Я начинаю злиться — Старк хохочет.
— А надел бы, — хладнокровно продолжает Васенька, — вы бы тут же к нему всякую любовь потеряли.
— Вам говорят! К делу!
— Увидел я эту подковку, скосил на нее глаза и молчу. Он мне по-французски: «С кем имею честь?..» А я ему по-итальянски: «Не говорю по-французски». Он мне по-французски: «Мне нужно видеть госпожу Кузнецову». А я ему по-итальянски: «Она ушла гулять». Он мне по-французски:
«Я вас не понимаю», а я ему: «А я вас не понимаю». И все это, мамаша, удивительно вежливо. Я бы его вежливо и спровадил, да он сам невежа. Смотрел, смотрел на меня, да и бормочет по-русски; «Экий дурак!» «От дурака и слышу!» — отвечаю я ему тоже по-русски и принимаюсь свое дело делать, «Милостивый государь, — говорит он мне, — вот моя карточка». «Дуэль, — говорю, — хороши, только я еще не заказал своих с герцогской короной».
Он сейчас и смутился. «Нет, — говорит, — это я даю вам карточку для передачи Татьяне Александровне». «Ну, так отдайте, говорю, прислуге, а сами проваливайте с Богом».
Туг он и запетушился: «Кто вы, — говорит. — милостивый государь?» А я говорю: «Сожитель Татьяны Александровны!» Если бы вы видели его рожу!
— Вербер! Да как вы смели!
— Не горячитесь, Дионисий, вот я вижу, и у вас испорченное воображение!
— Что?
— Да вы слушайте дальше. Он обалдел и бормочет: «Этого не может быть!» «Как не может быть, — обижаюсь я, когда я живу у Татьяны Александровны! Ем, пью, работаю, даже ночую иной раз у нее на кухне!» «Ах, — говорит он, — а я…» Вдруг я начинаю в него пристально вглядываться, встаю со стула и ору: «Да вы, кажется, милостивый государь, поняли слово „сожитель“ в грязном смысле! И вы смели подумать это про Татьяну Александровну! Вы решились оскорбить ее таким гнусным подозрением! Уйдите, уйдите, милостивый государь, у вас испорченное воображение!» Тут он стал пятиться к дверям и ушел.
Трус паршивый!
— Он принял вас за сумасшедшего, — помирает Старк со смеху, но я недовольна.

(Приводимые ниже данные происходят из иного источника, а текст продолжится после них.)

/-- A write of a block register that has passed checks 1 to 5: the register's own rules, then its effect (R388, R396,
R405, R424). -/
def writeReg (r : Req) (p : PageAt) (o v : Nat) (d : Dev) : Dev :=
  let no (c : Nat) : Dev := refuse r p.base (p.base + o) c true d
  if p.kind = 1 then no cRequester
  else match regAt p.kind o with
    | none => if isMgmt d r then d else no cRequester
    | some x =>
      if !mayWrite d r x.reg then no cRequester
      else if writeCause d p x v ≠ 0 then no (writeCause d p x v)
      else writeEff r p o x v d

/-! ## Accesses of hands (R125, R326), and the accesses that waited (R401) -/

/-- The access of a hand that reaches an offset of control space ends: the posted store, or the load, is answered. -/
def handDone (t h off : Nat) (write : Bool) (st : Nat) (bs : List Byte) (d : Dev) : Dev :=
  if write then
    match (getHand d t h).posted.find? (fun p => p.res.isNone && gDev p.addr == myDev d && gOff p.addr == Config.ctlBase + off) with
    | some p => deliver (.post t h p.id) st 0 [] [] d
    | none => d
  else deliver (.hand t h) st 0 bs [] d

/-- A write was refused: a reply beyond the first n says so. -/
def deniedSince (n : Nat) (d : Dev) : Bool := (d.body.replies.drop n).any (fun r => match r with | .denied _ => true | _ => false)

/-- The requester of a hand. -/
def handReq (t h : Nat) : Req := .hand (Fin.ofNat 144 t) (Fin.ofNat 64 h)

/-- An access waits on a page for a requester. -/
def isWaiting (d : Dev) (base : Nat) (r : Req) (off : Nat) (write : Bool) : Bool :=
  (getPage d base).waiters.any (fun w => w.req == r && w.off == off && w.write == write)

/-- A 32-bit access of a hand to control space: performed, refused with ACCESS, waiting, or an address error. -/
def handAccess (t h off : Nat) (write : Bool) (v : Nat) (d : Dev) : Dev :=
  let r := handReq t h
  match gate d r off 4 write with
  | .page p o =>
    if write then
      let e := writeReg r p o v d
      handDone t h off true (if deniedSince d.body.replies.length e then 2 else 0) [] e
    else
      let x := readWord r p o false d
      handDone t h off false 0 (leBytes 4 x.1.toNat) x.2
  | .array _ => d
  | .denied base c => handDone t h off write 2 [] (refuse r base off c write d)
  | .waits base =>
    if isWaiting d base r off write then d
    else modPage base (fun p => { p with waiters := p.waiters ++ [⟨r, off, 4, write, v⟩] }) d
  | .unmapped => handDone t h off write 1 [] d
  | .silent => d

/-- The offset in control space of this device that a global address names. -/
def ctlOffset (d : Dev) (addr : Nat) : Option Nat :=
  if gDev addr = myDev d then (match homeOf d (gOff addr) with | .ctl o => some o | _ => none) else none

/-- The accesses of a hand to control space that have been issued and not performed. -/
def ctlWork (t h : Nat) (d : Dev) : Dev :=
  let x := getHand d t h
  let d := x.posted.foldl (fun e p =>
    match p.res, ctlOffset e p.addr, p.op with
    | none, some o, .write bs _ => handAccess t h o true (leNat bs) e
    | _, _, _ => e) d
  match x.miss with
  | some m =>
    if m.hold = 0 ∧ m.res = .pending ∧ m.kind.isAccess then
      match ctlOffset d m.addr with
      | some o => handAccess t h o false 0 d
      | none => d
    else d
  | none => d

/-- An access that waited is performed. -/
def performWaiter (w : Waiter) (d : Dev) : Dev :=
  match w.req with
  | .hand t h => handAccess t.val h.val w.off w.write w.value d
  | r =>
    match gate d r w.off w.size w.write with
    | .page p o =>
      if !w.write then let x := readWord r p o false d; reply (.value (x.1.setWidth 64)) x.2
      else if w.size = 8 then writeReg r p (o + 4) (w.value / 2 ^ 32) (writeReg r p o (w.value % 2 ^ 32) d)
      else writeReg r p o w.value d
    | .denied base c => refuse r base w.off c w.write d
    | _ => d

/-- The lock of a page is freed, and the accesses that waited are performed in order of arrival (R401). -/
def freeLock (base : Nat) (d : Dev) : Dev :=
  let ws := (getPage d base).waiters
  ws.foldl (fun e w => performWaiter w e) (modPage base (fun p => { p with held := false, timer := 0, waiters := [] }) d)

/-- A release by timeout or by force: logged, the low words staged by the owner discarded, its EXPECT bit kept (R336,
R392, R400). -/
def forceFree (base cause req : Nat) (d : Dev) : Dev :=
  let d := logError base cause req 0x20 false d
  freeLock base (modPage base (fun p => { p with staged := p.staged.filter (fun s => s.by_ != p.owner) }) d)

/-! ## Writes of the header (R389, R399, R402, R424) -/

/-- A write of `IRQ_MASK`: each mask bit cleared whose RAW bit is 1 raises one event (R402). -/
def maskWrite (p : PageAt) (v : Nat) (d : Dev) : Dev :=
  let x := getPage d p.base
  let raised := (List.range 32).filter (fun b => bitAt x.mask.toNat b && !bitAt v b && bitAt x.raw.toNat b)
  raised.foldl (fun e b => match eventSource p.kind p.inst b with
    | some n => raise n e
    | none => e) (modPage p.base (fun y => { y with mask := word v }) d)

/-- A write of RELEASE: the writer's EXPECT bit is cleared, and the owner frees the lock (R399). -/
def lockRelease (r : Req) (base v : Nat) (d : Dev) : Dev :=
  match Req.core? r with
  | none => d
  | some c =>
    if !bitAt v 8 then d
    else
      let x := getPage d base
      let d := modPage base (fun p => { p with expect := p.expect &&& (15 - 2 ^ c) }) d
      if x.held ∧ x.owner = c then freeLock base d else d

/-- A write of a header word by the management complex. -/
def headEff (r : Req) (p : PageAt) (o v : Nat) (d : Dev) : Dev :=
  match o with
  | 0x08 => if v % 2 ^ 16 = 0 then d else modPage p.base (fun x => { x with lockmax := v % 2 ^ 16 }) d
  | 0x14 => maskWrite p v d
  | 0x18 => modPage p.base (fun x => { x with raw := x.raw &&& ~~~word v }) d
  | 0x20 => lockRelease r p.base v d
  | _ => d
def writeHead (r : Req) (p : PageAt) (o v : Nat) (d : Dev) : Dev := mgmtOnly r p.base (p.base + o) (headEff r p o v) d

/-! ## Writes of arrays (R102, R115, R291, R394) -/

/-- The queue of the input engine whose region an offset of a half's dictionary SRAM lies in. -/
def dictQueue (d : Dev) (h o : Nat) : Nat :=
  let e := 4 * h + o / 0x800000
  match ownerOf d e with
  | some p => queueEighth d p h - 4 * h
  | none => e % 4

/-- A 32-bit write of an array. The flash zone table takes no writes. -/
def writeArray (r : Req) (a : ArrayAt) (off v : Nat) (d : Dev) : Dev :=
  let no (c : Nat) : Dev := refuse r (arrayPage a) off c true d
  match a with
  | .meBank _ _ _ => bankAccess r off 4 v d
  | .sfBank _ _ _ => bankAccess r off 4 v d
  | .stBank _ _ _ => bankAccess r off 4 v d
  | .sfData t o =>
    if !isMgmt d r then no cRequester
    else if (getMe d t).run then no cState
    else modSf t (fun x => { x with data := tset 0 x.data (o / 4) (word v) }) d
  | .imem t o =>
    if !isMgmt d r then no cRequester
    else if !(List.range 64).all (fun h => resting (getHand d t h)) then no cState
    else modTile t (fun x => { x with imem := tset 0 x.imem (o / 4) (word v) }) d
  | .zones _ _ => if isMgmt d r then d else no cRequester
  | .dict h o =>
    if !isMgmt d r then no cRequester
    else if (getInq d h (dictQueue d h o)).en then no cState
    else modBody (fun b => { b with dict := tset 0 b.dict (dictKey h (o / 4)) (word v) }) d

/-! ## The rows -/

/-- A 32-bit write of control space that has passed checks 1 to 5. -/
def writeAt (r : Req) (off v : Nat) (d : Dev) : Dev :=
  match ctlAt off with
  | .page p o => if o < 0x40 then writeHead r p o v d else writeReg r p o v d
  | .array a => writeArray r a off v d
  | .unmapped => d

Что это, в самом деле, за глупые шутки!
— Давайте мне хоть карточку, — говорю я сердито.
Васенька роется на столе и подает мне:
«Виктор Петрович Сидоренко». Вот уж некстати.
Сидоренко опять приходил сегодня, не застал и оставил записку, в которой спрашивает, когда я буду дома.
— Надо принять его — делать нечего, — вздыхаю я, Я сижу на постели и ем виноград. Старк облокотился рядом со мной на подушку и держит передо мной тарелку с фруктами.
— Конечно, прими, — говорит он.
— Как это ты не ревнуешь — удивительно! Я наклоняюсь и кладу ему в рот виноградинку. Он задумчиво качает головой, держа ягоду в своих белых, крупных зубах.
Эти белые зубы между яркими губами так красивы, что я наклоняюсь и беру из них ртом виноградину.
— Милая, — шепчет он, прижимаясь ко мне. — К нему я не ревную, нет, совсем не ревную. Я вовсе не глупый ревнивец, я не ревную без разбора… Ты сама понимаешь это, Тата. Я иногда тебя ревную к себе самому!
— Ну! Это что-то совсем непонятное!
— Как тебе это объяснить… я иногда… Слова его прерваны стуком в дверь. Деловая телеграмма. Он соскакивает с кровати, берет мою красную шаль и обертывает ею себя.
Уж так он создан: платок драпируется на нем удивительно красиво.
Мне он сразу напоминает кого-то, но кого? Я слежу за ним, пока он берет телеграмму, пробует прочесть ее при свете голубого фонарика, освещающего комнату. Но свет слаб. Он поворачивает кнопку у стенной лампы, читает телеграмму и, придерживая платок на бедре одной рукой, поднимает другую, чтобы потушить электричество.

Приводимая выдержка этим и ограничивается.